My second critique of Fortosis’ work is its overly pragmatic nature. He seems to assume that by presenting several stories of “success” we can now follow similar translation decisions. A pragmatic drive will also eventually encourage sloppy translation methods. Fortosis’ work would be much stronger with a clear appeal to the theological nature of Bible translation.
Fortosis clearly paints a compelling picture. There are billions of people who have never heard the name of Jesus, they have never heard the gospel, and they have never felt the weight of God’s word in their hands. In addition to the great need for Bible translation, Fortosis has rightly honored the thousands of men and women who have given their lives to the transmission of Scripture. In light of this portrayal Fortosis’ work has several clear shortcomings. These shortcomings are too great to overlook when looking for a helpful primer on Bible translation/translators.

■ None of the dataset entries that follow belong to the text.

-- ==== Sys2Proof/Tests/Slice0.lean ====
section
/-! SUPPORT. The model's own tests: an ill-formed command for each check, one small run per family, and a state and operands that meet the
hypotheses of each statement. -/
namespace Sys2Proof.Tests
open Sys2Proof Sys2Proof.Machine

set_option Elab.async false

/-! ## Small states -/

/-- Area 0: the whole device, owned by port 0, its job running step 0. -/
def area0 : Area :=
  { Area.reset with
    defined := true, word := 0xF0C0, owner := Tri.of 0
    job := { (default : Job) with state := jRunning, steps := [{ (default : Step) with len := 0, v := 1 }], nextK := 1 } }

/-- After reset, with area 0. -/
def withArea (f : Area → Area) : State := { State.reset with areas := [(0, f area0)] }

/-- An MX site 0 whose word at address 0 is w. -/
def mxS (w : W64) (f : Mx → Mx) : State :=
  { withArea id with mx := [(0, f { (default : Mx) with seq := { (default : Seq) with running := true }, prog := [(0, w)] })] }

/-- An SF site (position 5) of heddle 0. -/
def sfN : Nat := 513

/-- The SF site whose word at address 0 is w. -/
def sfS (w : W64) (f : Sf → Sf) : State :=
  { withArea id with sf := [(513, f { (default : Sf) with seq := { (default : Seq) with running := true }, prog := [(0, w)] })] }

/-- The SU (position 10) of heddle 0. -/
def suN : Nat := 1026

/-- The SU whose word at address 0 is w. -/
def suS (w : W64) (f : Su → Su) : State :=
  { withArea id with su := [(1026, f { (default : Su) with seq := { (default : Seq) with running := true }, prog := [(0, w)] })] }

/-- Does the command end in a next state with a property? -/
def ends (o : Out) (p : State → Bool) : Bool :=
  match o with
  | .next t => p t
  | _ => false

/-! ## MX -/

/-- Meets the hypotheses of Obligations.StepRunsTheFrontCommandOrIdles. -/
theorem witness_StepRunsTheFrontCommandOrIdles : State.reset.pending = [] := by decide
/-- Meets the hypotheses of Obligations.MxSequencerAndRegisterWords. -/
theorem witness_MxSequencerWords :
    mxCanIssue 0 0x0000000000000000 (mxS 0x0000000000000000 id) ∧ mxCanIssue 0 0x0100000000000000 (mxS 0x0100000000000000 id)
    ∧ mxCanIssue 0 0x02000000FFFFFFFF (mxS 0x02000000FFFFFFFF id)
    ∧ (mxCanIssue 0 0x0300000000000001 (mxS 0x0300000000000001 id) ∧ (mxAtIssue 0 (mxS 0x0300000000000001 id)).now + 1 ≤ 8)
    ∧ mxCanIssue 0 0x0400000000FFFFFF (mxS 0x0400000000FFFFFF fun x => { x with seq := { x.seq with loops := [⟨0, 9, 1⟩, ⟨0, 9, 1⟩, ⟨0, 9, 1⟩] } }) := by
  unfold mxCanIssue; decide +kernel
/-- Meets the hypotheses of Obligations.MxSequencerAndRegisterWords. -/
theorem witness_MxRegisterWords :
    (mxCanIssue 0 0x050000000000080A (mxS 0x050000000000080A id) ∧ modeCodesOk 0x80A = true) ∧ mxCanIssue 0 0x060007000003FFFF (mxS 0x060007000003FFFF id)
    ∧ mxCanIssue 0 0x070007000003FFFF (mxS 0x070007000003FFFF id) ∧ mxCanIssue 0 0x08000000FFFFFFFF (mxS 0x08000000FFFFFFFF id)
    ∧ mxCanIssue 0 0x0A00000000000000 (mxS 0x0A00000000000000 id)
    ∧ (
      let s := mxS 0x0900000000000002 fun x => { x with rings := [(0, { (default : Ring) with desc := 0x80000E0000000000, wptr := 2 })] }
      mxCanIssue 0 0x0900000000000002 s ∧ 2 ≤ ringOcc (look default (mxAt (mxAtIssue 0 s) 0).rings 0)) := by
  unfold mxCanIssue; decide +kernel
/-- Meets the hypotheses of Obligations.ScheduleDefectsHaltTheArea. -/
theorem witness_ScheduleDefects_mx :
    (
      let s := mxS 0x0300000000000000 id
      mxCanIssue 0 0x0300000000000000 s ∧ areaOfSite (mxAtIssue 0 s) 0 = some 0 ∧ jobRuns (mxAtIssue 0 s) 0 = true ∧ 8 * (mxAt s 0).seq.step < (mxAtIssue 0 s).now + 1)
    ∧ (
      let s := mxS 0x0400000000000102 fun x => { x with seq := { x.seq with loops := [⟨0, 9, 1⟩, ⟨0, 9, 1⟩, ⟨0, 9, 1⟩, ⟨0, 9, 1⟩] } }
      mxCanIssue 0 0x0400000000000102 s ∧ areaOfSite (mxAtIssue 0 s) 0 = some 0 ∧ jobRuns (mxAtIssue 0 s) 0 = true) := by
  unfold mxCanIssue; decide +kernel
/-- Meets the hypotheses of Obligations.MxLoadsFillTheLanes. -/
theorem witness_Lds :
    let s := mxS 0x100000000000F077 id
    let x := mxAt (mxAtIssue 0 s) 0
    mxCanIssue 0 0x100000000000F077 s ∧ wOp 0x100000000000F077 = 0x10 ∧ x.loadTill ≤ s.now ∧ x.genTill ≤ s.now ∧ rowsOk (aReg x 0) 8 = true
    ∧ hazLanes x (mxAtIssue 0 s).now 896 128 = false := by
  unfold mxCanIssue; decide +kernel

/-- An act due at an ACLK: a row of ones written at an address. -/
def rowDue (t a : Nat) : MxDue := { at_ := t, pc := some 0, act := .row a { data := 0x77, sour := 0 } }

/-- Meets the hypotheses of Obligations.MxLoadsFillTheLanes. -/
theorem witness_MxLoads :
    (mxCanIssue 0 0x1100000000000070 (mxS 0x1100000000000070 id) ∧ mxCanIssue 0 0x1200000000007F00 (mxS 0x1200000000007F00 id)
      ∧ mxCanIssue 0 0x1400000000000000 (mxS 0x1400000000000000 id) ∧ mxCanIssue 0 0x1300000000003F00 (mxS 0x1300000000003F00 id)
      ∧ rowsOk 0 128 = true ∧ hazScales (mxAt (mxS 0x1100000000000070 id) 0) 0 = false)
    ∧ (
      let s := mxS 0 fun x => { x with acts := [rowDue 9 0, rowDue 9 128, rowDue 10 0] }
      let x := mxAt s 0
      x.spmac = none ∧ (x.acts.filter fun e => decide (e.at_ = 9)) = [rowDue 9 0, rowDue 9 128] ∧ (x.acts.filter fun e => decide (e.at_ = 10)) = [rowDue 10 0]
      ∧ (∀ e ∈ x.acts, mxHeld s 0 e = false) ∧ (rowDue 10 0).act ≠ .rowchk ∧ (rowDue 9 128).act.addr = some 128 ∧ 128 / 65536 = 0 / 65536) := by
  unfold mxCanIssue; decide +kernel

/-- A MAC word: M0 255, N 1, B0 0, KB 1. -/
def macW : W64 := 0x20000000FF000000

/-- Meets the hypotheses of Obligations.MacRunsItsBlocks. -/
theorem witness_MacStarts :
    (
      let s := mxS macW fun x => { x with mode := 0x43A33, valid := 1 }
      let x := mxAt (mxAtIssue 0 s) 0
      mxCanIssue 0 macW s ∧ wOp macW = 0x20 ∧ macChecks x (macOf x macW (mxAtIssue 0 s).now 0 [false] [false]) = true ∧ x.arrTill ≤ s.now ∧ x.outs = [] ∧ mCHK x.mode = true ∧ bit x.valid.toNat 0 = true)
    ∧ (
      let s := mxS macW fun x => { x with mode := 0x99 }
      mxCanIssue 0 macW s ∧ macChecks (mxAt s 0) (macOf (mxAt s 0) macW 0 0 [false] [false]) = true ∧ mCHK 0x99 = false) := by
  unfold mxCanIssue; decide +kernel

/-- A MAC in progress that has read a row of elements and one of scales, all zero. -/
def macO : MacOp :=
  { t := 0, pc := 0, mode := 0x99, slk := 0, ae := 0, sa := 0, m0 := 255, n := 1, b0 := 0, kb := 1, st := 0, stalls := 0
    skips := [false], audit := [false], next := 0, auditAcc := []
    rows := [{ scale := false, addr := 0, data := 0, lo := false, hi := false }, { scale := true, addr := 0, data := 0, lo := false, hi := false }] }

/-- Meets the hypotheses of Obligations.MacRunsItsBlocks. -/
theorem witness_MacBlockEnters :
    (
      let s := mxS 0 fun x => { x with macs := [macO] }
      let r := runTo (macO.entryAt macO.next) s
      sitePresent s.member 0 = true ∧ kindOf 0 = .mx ∧ siteRuns s 0 = true ∧ s.pwr.clamp = none ∧ (mxAt s 0).macs = [macO] ∧ droopHolds s 0 macO = false
      ∧ (mxAt r 0).macs = [macO] ∧ arrayHeld r 0 (macO.lastUse macO.next) = false)
    ∧ 0 < macO.kb ∧ macO.m0 + macO.n ≤ 256 ∧ macO.next < macO.n * macO.kb ∧ macO.audit.getD 0 false = false := by
  decide +kernel
/-- Meets the hypotheses of Obligations.AccAndSpmacComplete. -/
theorem witness_AccAndSpmac :
    (mxCanIssue 0 0x23000000FF000000 (mxS 0x23000000FF000000 id) ∧ mxCanIssue 0 0x23000000FF000100 (mxS 0x23000000FF000100 id)
      ∧ rowsOk 0 1 = true ∧ hazAcc (mxAt (mxS 0x23000000FF000000 id) 0) 0 255 1 = false)
    ∧ (
      let s := mxS 0x2400000400000000 fun x => { x with mode := 0x99 }
      mxCanIssue 0 0x2400000400000000 s ∧ spModeOk (mxAt s 0).mode = true ∧ ringOcc (look default (mxAt s 0).rings 0) = 0) := by
  unfold mxCanIssue; decide +kernel
/-- Meets the hypotheses of Obligations.OutAndOutsSendOrStore. -/
theorem witness_OutAndOuts :
    mxCanIssue 0 0x21000000F8000200 (mxS 0x21000000F8000200 id) ∧ mxCanIssue 0 0x2200000000000000 (mxS 0x2200000000000000 id)
    ∧ mxCanIssue 0 0x21000000F8000300 (mxS 0x21000000F8000300 id) ∧ mxCanIssue 0 0x2200000000000100 (mxS 0x2200000000000100 id)
    ∧ hazAcc (mxAt (mxS 0x21000000F8000200 id) 0) 0 248 (outK 0) = false ∧ 248 + outK 0 ≤ 256 ∧ rowsOk 0 1 = true := by
  unfold mxCanIssue; decide +kernel
/-- Meets the hypotheses of Obligations.RowCheckFindsEverySingleLaneError. -/
theorem witness_RowCheck :
    let x : Mx := default
    let o : MacOp := { macO with mode := 0x43A33 }
    modeOk o.mode = true ∧ mCHK o.mode = true ∧ fmtWidth (mFS o.mode) ≤ 8 ∧ fmtWidth (mFA o.mode) ≤ 8
    ∧ (((List.range 32).all fun j => decide (look 0 x.check j = checkWeight (blockLanes x o.mode 0) j)) = true)
    ∧ (((List.range 16).all fun l => decide (laneSpecial (streamBlock o 0) (streamScale o 0) (laneScale x o.mode l 0) (stationary x o.mode l 0) = false)
        && decide (laneScale x o.mode l 0 - minScale x o.mode 0 ≤ 16)) = true)
    ∧ streamSour o 0 = false ∧ (((List.range 16).all fun l => !laneSour x l 0 (blockBytes o.mode) && !look false x.ssour l) = true) := by
  decide +kernel
/-- R160: of two writes to one bank in one ACLK neither is performed; to two banks both are. -/
theorem test_bank_clash :
    (
      let t := runTo 10 (mxS 0 fun x => { x with acts := [rowDue 9 0, rowDue 9 128] })
      let u := runTo 10 (mxS 0 fun x => { x with acts := [rowDue 9 0, rowDue 9 65536] })
      look 0 (mxAt t 0).mem 0 = 0 ∧ look 0 (mxAt t 0).mem 128 = 0 ∧ counted t 0x4111 0 = 1
        ∧ look 0 (mxAt u 0).mem 0 = 0x77 ∧ look 0 (mxAt u 0).mem 65536 = 0x77 ∧ counted u 0x4111 0 = 0) := by
  decide +kernel
/-- R160, R169: the same at an SF site, whose banks are of 32,768 bytes. -/
theorem test_sf_bank_clash :
    (
      let d := fun a => ({ at_ := 9, pc := none, act := .row a { data := 0x77, sour := 0 } } : SfDue)
      let t := runTo 10 (sfS 0 fun x => { x with acts := [d 0, d 128] })
      let u := runTo 10 (sfS 0 fun x => { x with acts := [d 0, d 32768] })
      look 0 (sfAt t sfN).mem 0 = 0 ∧ look 0 (sfAt t sfN).mem 128 = 0 ∧ counted t 0x4311 sfN = 1
        ∧ look 0 (sfAt u sfN).mem 0 = 0x77 ∧ look 0 (sfAt u sfN).mem 32768 = 0x77) := by
  decide +kernel
/-- The GEMM tile of 05: element rows are read at 110 + 8q, scale rows at 109 + 256q. -/
theorem test_mac_rows :
    (
      let o : MacOp := { macO with t := 109, mode := 0x43033, ae := 0x10000, sa := 0x18000, n := 64, kb := 16 }
      let l := (macReads o).map fun d => (d.at_, d.act.addr.getD 0)
      l.take 2 = [(110, 65536), (118, 65664)] ∧ l.drop 256 = (List.range 8).map fun q => (109 + 256 * q, 98304 + 128 * q)) := by
  and_intros <;> decide +kernel

/-! ## SF -/

/-- The SF word of an opcode with low bits. -/
def sfW (op lo : Nat) : W64 := BitVec.ofNat 64 (op * 2 ^ 56 + lo)

/-- A word with this opcode can issue on the small SF site, on free units. -/
def sfReady (op lo : Nat) : Bool :=
  let s := sfS (sfW op lo) id
  decide (sfCanIssue sfN (sfW op lo) s ∧ wOp (sfW op lo) = op ∧ (sfAt (sfAtIssue sfN s) sfN).wb = []
    ∧ (sfAt (sfAtIssue sfN s) sfN).vecTill = 0 ∧ (sfAt (sfAtIssue sfN s) sfN).trTill = 0 ∧ (sfAt (sfAtIssue sfN s) sfN).memTill = 0
    ∧ (sfAt (sfAtIssue sfN s) sfN).hashTill = 0 ∧ (sfAt (sfAtIssue sfN s) sfN).topTill = 0)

Stiles, J. Mack. Marks of the Messenger: Knowing, Living, and Speaking the Gospel. Downers Grove, IL: IVP Books, 2010. 128 pp. $15.00
Reviewed by Jeff Reynolds. Reynolds is Associate Pastor of Adult Faith Development at Hillvue Heights Church in Bowling Green, KY and Garrett Fellow to Dr. Timothy Beougher at Southern Seminary. He holds an M.Div. from Southern Seminary, where he is currently pursuing a Ph.D.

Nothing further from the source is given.